── The data ──
-- ==== Sys2Proof/Laws/Memory.lean ====
section
/-!
SUPPORT. Sys2Proof/Laws/Memory.lean: reading after writing, in tables by number and in memory, and that every memory
operation keeps the canonical form.
-/

namespace Sys2Proof.Machine

/-! ## Tables by number -/

theorem assocGet_assocSet_same {α : Type} (l : List (Nat × α)) (n : Nat) (x : α) :
    assocGet (assocSet l n x) n = some x := by
  induction l with
  | nil => simp [assocSet, assocGet]
  | cons p rest ih =>
    obtain ⟨k, y⟩ := p
    simp only [assocSet]
    split
    · simp [assocGet]
    · split
      · simp [assocGet]
      · rename_i h
        simp [assocGet, ih, Ne.symm h]

theorem assocGet_assocSet_other {α : Type} (l : List (Nat × α)) {n m : Nat} (x : α) (h : m ≠ n) :
    assocGet (assocSet l n x) m = assocGet l m := by
  induction l with
  | nil => simp [assocSet, assocGet, Ne.symm h]
  | cons p rest ih =>
    obtain ⟨k, y⟩ := p
    simp only [assocSet]
    split
    · simp [assocGet, Ne.symm h]
    · split
      · rename_i hk
        subst hk
        simp [assocGet, Ne.symm h]
      · simp [assocGet, ih]

@[simp] theorem assocGet_nil {α : Type} (n : Nat) : assocGet ([] : List (Nat × α)) n = none := rfl

/-! ## The canonical form of memory -/

/-- The canonical form, said of the head and the rest. -/
theorem memoryWf_cons (k : Nat) (x : Byte) (rest : List Host.Cell) :
    Memory.wf ((k, x) :: rest) = true ↔ x ≠ 0 ∧ (∀ p ∈ rest.head?, k < p.1) ∧ Memory.wf rest = true := by
  cases rest with
  | nil => simp [Memory.wf]
  | cons p q =>
    obtain ⟨l, y⟩ := p
    simp only [Memory.wf, Bool.and_eq_true, decide_eq_true_eq, bne_iff_ne, List.head?_cons, Option.mem_some_iff,
      forall_eq']
    tauto

/-- In a canonical memory every address after the head's is greater. -/
theorem memoryWf_lt {k : Nat} {x : Byte} {rest : List Host.Cell} (h : Memory.wf ((k, x) :: rest) = true) :
    ∀ p ∈ rest, k < p.1 := by
  induction rest generalizing k x with
  | nil => simp
  | cons q r ih =>
    obtain ⟨l, y⟩ := q
    obtain ⟨-, h1, h2⟩ := (memoryWf_cons _ _ _).1 h
    have hkl : k < l := h1 (l, y) (by simp)
    intro p hp
    rcases List.mem_cons.1 hp with rfl | hp
    · exact hkl
    · exact hkl.trans (ih h2 p hp)

/-- A list whose addresses rise and whose bytes are not 0 is canonical. -/
theorem memoryWf_of {m : List Host.Cell} (h : m.Pairwise fun p q => p.1 < q.1) (h0 : ∀ p ∈ m, p.2 ≠ 0) :
    Memory.wf m = true := by
  induction m with
  | nil => rfl
  | cons p rest ih =>
    obtain ⟨k, x⟩ := p
    rw [List.pairwise_cons] at h
    refine (memoryWf_cons _ _ _).2 ⟨h0 (k, x) (by simp), ?_, ih h.2 fun q hq => h0 q (by simp [hq])⟩
    intro q hq
    exact h.1 q (List.mem_of_mem_head? hq)

/-- A canonical memory's addresses rise and its bytes are not 0. -/
theorem memoryWf_pairwise {m : List Host.Cell} (h : Memory.wf m = true) :
    (m.Pairwise fun p q => p.1 < q.1) ∧ ∀ p ∈ m, p.2 ≠ 0 := by
  induction m with
  | nil => simp
  | cons p rest ih =>
    obtain ⟨k, x⟩ := p
    obtain ⟨h0, -, h2⟩ := (memoryWf_cons _ _ _).1 h
    obtain ⟨i1, i2⟩ := ih h2
    refine ⟨List.pairwise_cons.2 ⟨memoryWf_lt h, i1⟩, ?_⟩
    intro p hp
    rcases List.mem_cons.1 hp with rfl | hp
    · exact h0
    · exact i2 p hp

theorem memSet_head {m : List Host.Cell} {a k : Nat} {v : Byte} (h : ∀ p ∈ m.head?, k < p.1)
    (hm : Memory.wf m = true) (ha : k < a) : ∀ p ∈ (memSet m a v).head?, k < p.1 := by
  cases m with
  | nil =>
    simp only [memSet]
    split <;> simp_all
  | cons q r =>
    obtain ⟨l, y⟩ := q
    have hl : k < l := h (l, y) (by simp)
    simp only [memSet]
    split
    · split <;> simp_all
    · split
      · split
        · intro p hp
          exact hl.trans (memoryWf_lt hm p (List.mem_of_mem_head? hp))
        · simp_all
      · simp_all

/-- A byte written keeps the canonical form. -/
theorem memSet_wf {m : List Host.Cell} (h : Memory.wf m = true) (a : Nat) (v : Byte) :
    Memory.wf (memSet m a v) = true := by
  induction m with
  | nil =>
    simp only [memSet]
    split
    · rfl
    · simpa [Memory.wf]
  | cons p rest ih =>
    obtain ⟨k, y⟩ := p
    obtain ⟨h0, h1, h2⟩ := (memoryWf_cons _ _ _).1 h
    simp only [memSet]
    split
    · split
      · exact h
      · exact (memoryWf_cons _ _ _).2 ⟨‹_›, by simpa, h⟩
    · split
      · split
        · exact h2
        · rename_i ha _
          exact (memoryWf_cons _ _ _).2 ⟨‹_›, by rw [ha]; exact h1, h2⟩
      · exact (memoryWf_cons _ _ _).2 ⟨h0, memSet_head h1 h2 (by omega), ih h2⟩

/-- Dropping listed bytes keeps the canonical form. -/
theorem memFilter_wf {m : List Host.Cell} (h : Memory.wf m = true) (f : Host.Cell → Bool) :
    Memory.wf (m.filter f) = true :=
  memoryWf_of ((memoryWf_pairwise h).1.sublist List.filter_sublist)
    fun p hp => (memoryWf_pairwise h).2 p (List.mem_of_mem_filter hp)

/-- Clearing a range keeps the canonical form. -/
theorem memClear_wf {m : List Host.Cell} (h : Memory.wf m = true) (lo hi : Nat) :
    Memory.wf (memClear m lo hi) = true := memFilter_wf h _

theorem assocGet_none_of_lt {m : List Host.Cell} {a : Nat} (h : ∀ p ∈ m, a < p.1) : assocGet m a = none := by
  induction m with
  | nil => rfl
  | cons p rest ih =>
    obtain ⟨k, y⟩ := p
    have hk : a < k := h (k, y) (by simp)
    simp only [assocGet]
    rw [if_neg (by omega)]
    exact ih fun q hq => h q (by simp [hq])

/-- Reading the byte just written. -/
theorem memGet_memSet_same {m : List Host.Cell} (h : Memory.wf m = true) (a : Nat) (v : Byte) :
    memGet (memSet m a v) a = v := by
  induction m with
  | nil =>
    simp only [memSet]
    split <;> simp_all [memGet, assocGet]
  | cons p rest ih =>
    obtain ⟨k, y⟩ := p
    obtain ⟨-, -, h2⟩ := (memoryWf_cons _ _ _).1 h
    have hl := memoryWf_lt h
    simp only [memSet]
    split
    · split
      · rename_i hak hv
        have : assocGet ((k, y) :: rest) a = none := by
          refine assocGet_none_of_lt fun q hq => ?_
          rcases List.mem_cons.1 hq with rfl | hq
          · exact hak
          · exact hak.trans (hl q hq)
        simp [memGet, this, hv]
      · simp [memGet, assocGet]
    · split
      · split
        · rename_i ha hv
          subst ha
          simp [memGet, assocGet_none_of_lt hl, hv]
        · simp [memGet, assocGet]
      · rename_i hne
        simpa [memGet, assocGet, Ne.symm hne] using ih h2

/-- Reading any other byte. -/
theorem memGet_memSet_other (m : List Host.Cell) {a b : Nat} (v : Byte) (h : b ≠ a) :
    memGet (memSet m a v) b = memGet m b := by
  induction m with
  | nil =>
    simp only [memSet]
    split <;> simp [memGet, assocGet, Ne.symm h]
  | cons p rest ih =>
    obtain ⟨k, y⟩ := p
    simp only [memSet]
    split
    · split
      · rfl
      · simp [memGet, assocGet, Ne.symm h]
    · split
      · rename_i hk
        subst hk
        split <;> simp [memGet, assocGet, Ne.symm h]
      · simp only [memGet, assocGet] at ih ⊢
        split
        · rfl
        · exact ih

/-! ## Bytes at wafer addresses -/

theorem State.writeByte_wf {s : State} (h : Memory.wf s.mem = true) (a : Nat) (v : Byte) :
    Memory.wf (s.writeByte a v).mem = true := memSet_wf h _ _

theorem State.writeBytes_wf {s : State} (h : Memory.wf s.mem = true) (a : Nat) (l : List Byte) :
    Memory.wf (s.writeBytes a l).mem = true := by
  induction l generalizing s a with
  | nil => exact h
  | cons v rest ih => exact ih (s.writeByte_wf h a v) (a + 1)

theorem State.writeLE_wf {s : State} (h : Memory.wf s.mem = true) (a n x : Nat) :
    Memory.wf (s.writeLE a n x).mem = true := s.writeBytes_wf h a _

theorem State.poolWrite_wf {s : State} (h : Memory.wf s.mem = true) (off n x : Nat) :
    Memory.wf (s.poolWrite off n x).mem = true := s.writeLE_wf h _ _ _

@[simp] theorem State.place_writeByte (s : State) (a : Nat) (v : Byte) (b : Nat) :
    (s.writeByte a v).place b = s.place b := rfl

/-- The byte just stored reads back. -/
theorem State.readByte_writeByte_same {s : State} (h : Memory.wf s.mem = true) (a : Nat) (v : Byte) :
    (s.writeByte a v).readByte a = v := memGet_memSet_same h _ _

/-- A byte stored elsewhere leaves a byte as it was. -/
theorem State.readByte_writeByte_other (s : State) {a b : Nat} (v : Byte) (h : s.place b ≠ s.place a) :
    (s.writeByte a v).readByte b = s.readByte b := memGet_memSet_other _ _ h

@[simp] theorem State.place_writeBytes (s : State) (a : Nat) (l : List Byte) (b : Nat) :
    (s.writeBytes a l).place b = s.place b := by
  induction l generalizing s a with
  | nil => rfl
  | cons v rest ih => exact ih (s.writeByte a v) (a + 1)

/-- Bytes stored leave every byte outside their places as it was. -/
theorem State.readByte_writeBytes_other (s : State) (a : Nat) (l : List Byte) {b : Nat}
    (h : ∀ i < l.length, s.place b ≠ s.place (a + i)) : (s.writeBytes a l).readByte b = s.readByte b := by
  induction l generalizing s a with
  | nil => rfl
  | cons v rest ih =>
    simp only [writeBytes]
    rw [ih (s.writeByte a v) (a + 1) fun i hi => ?_]
    · exact s.readByte_writeByte_other v (h 0 (by simp))
    · have := h (i + 1) (by simpa using hi)
      simpa [Nat.add_assoc, Nat.add_comm 1 i] using this

/-- Bytes stored read back, where no two of them share a place. -/
theorem State.readByte_writeBytes_same {s : State} (h : Memory.wf s.mem = true) (a : Nat) (l : List Byte)
    (hd : ∀ i < l.length, ∀ j < l.length, s.place (a + i) = s.place (a + j) → i = j) {i : Nat} (hi : i < l.length) :
    (s.writeBytes a l).readByte (a + i) = l[i] := by
  induction l generalizing s a i with
  | nil => simp at hi
  | cons v rest ih =>
    simp only [writeBytes]
    cases i with
    | zero =>
      rw [(s.writeByte a v).readByte_writeBytes_other (a + 1) rest fun j hj e => ?_]
      · simpa using State.readByte_writeByte_same h a v
      · have := hd 0 (by simp) (j + 1) (by simpa using hj) (by simpa [Nat.add_assoc, Nat.add_comm 1 j] using e)
        omega
    | succ i =>
      have := @ih (s.writeByte a v) (State.writeByte_wf h a v) (a + 1) (fun i hi j hj e => ?_) i (by simpa using hi)
      · simpa [Nat.add_assoc, Nat.add_comm 1 i] using this
      · have := hd (i + 1) (by simpa using hi) (j + 1) (by simpa using hj)
          (by simpa [Nat.add_assoc, Nat.add_comm 1] using e)
        omega

@[simp] theorem leBytes_length (n x : Nat) : (leBytes n x).length = n := by
  induction n generalizing x with
  | zero => rfl
  | succ n ih => simp [leBytes, ih]

/-- A pool address is stored under its own number. -/
theorem State.place_poolAddr (s : State) {cid off : Nat} (hc : cid < 2 ^ 21) (ho : off < 2 ^ 26) :
    s.place (poolAddr cid off) = poolAddr cid off := by
  have : addrPool (poolAddr cid off) = true := by
    simp only [addrPool, poolAddr, beq_iff_eq]
    omega
  simp only [State.place, Tables.place, this, if_true]
  split <;> rfl

/-- A little-endian number of n bytes is below 256 ^ n. -/
theorem leNat_leBytes (n x : Nat) : leNat (leBytes n x) = x % 256 ^ n := by
  induction n generalizing x with
  | zero => simp [leBytes, leNat, Nat.mod_one]
  | succ n ih =>
    simp only [leBytes, leNat, ih, BitVec.toNat_ofNat]
    show x % 256 + _ = x % 256 ^ (n + 1)
    rw [show 256 ^ (n + 1) = 256 * 256 ^ n from by ring, Nat.mod_mul]

end Sys2Proof.Machine
end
───
(Exercise objective) Your answer should be one number, the count of lines in the records that contain the word "lean".

(Response to this task) 2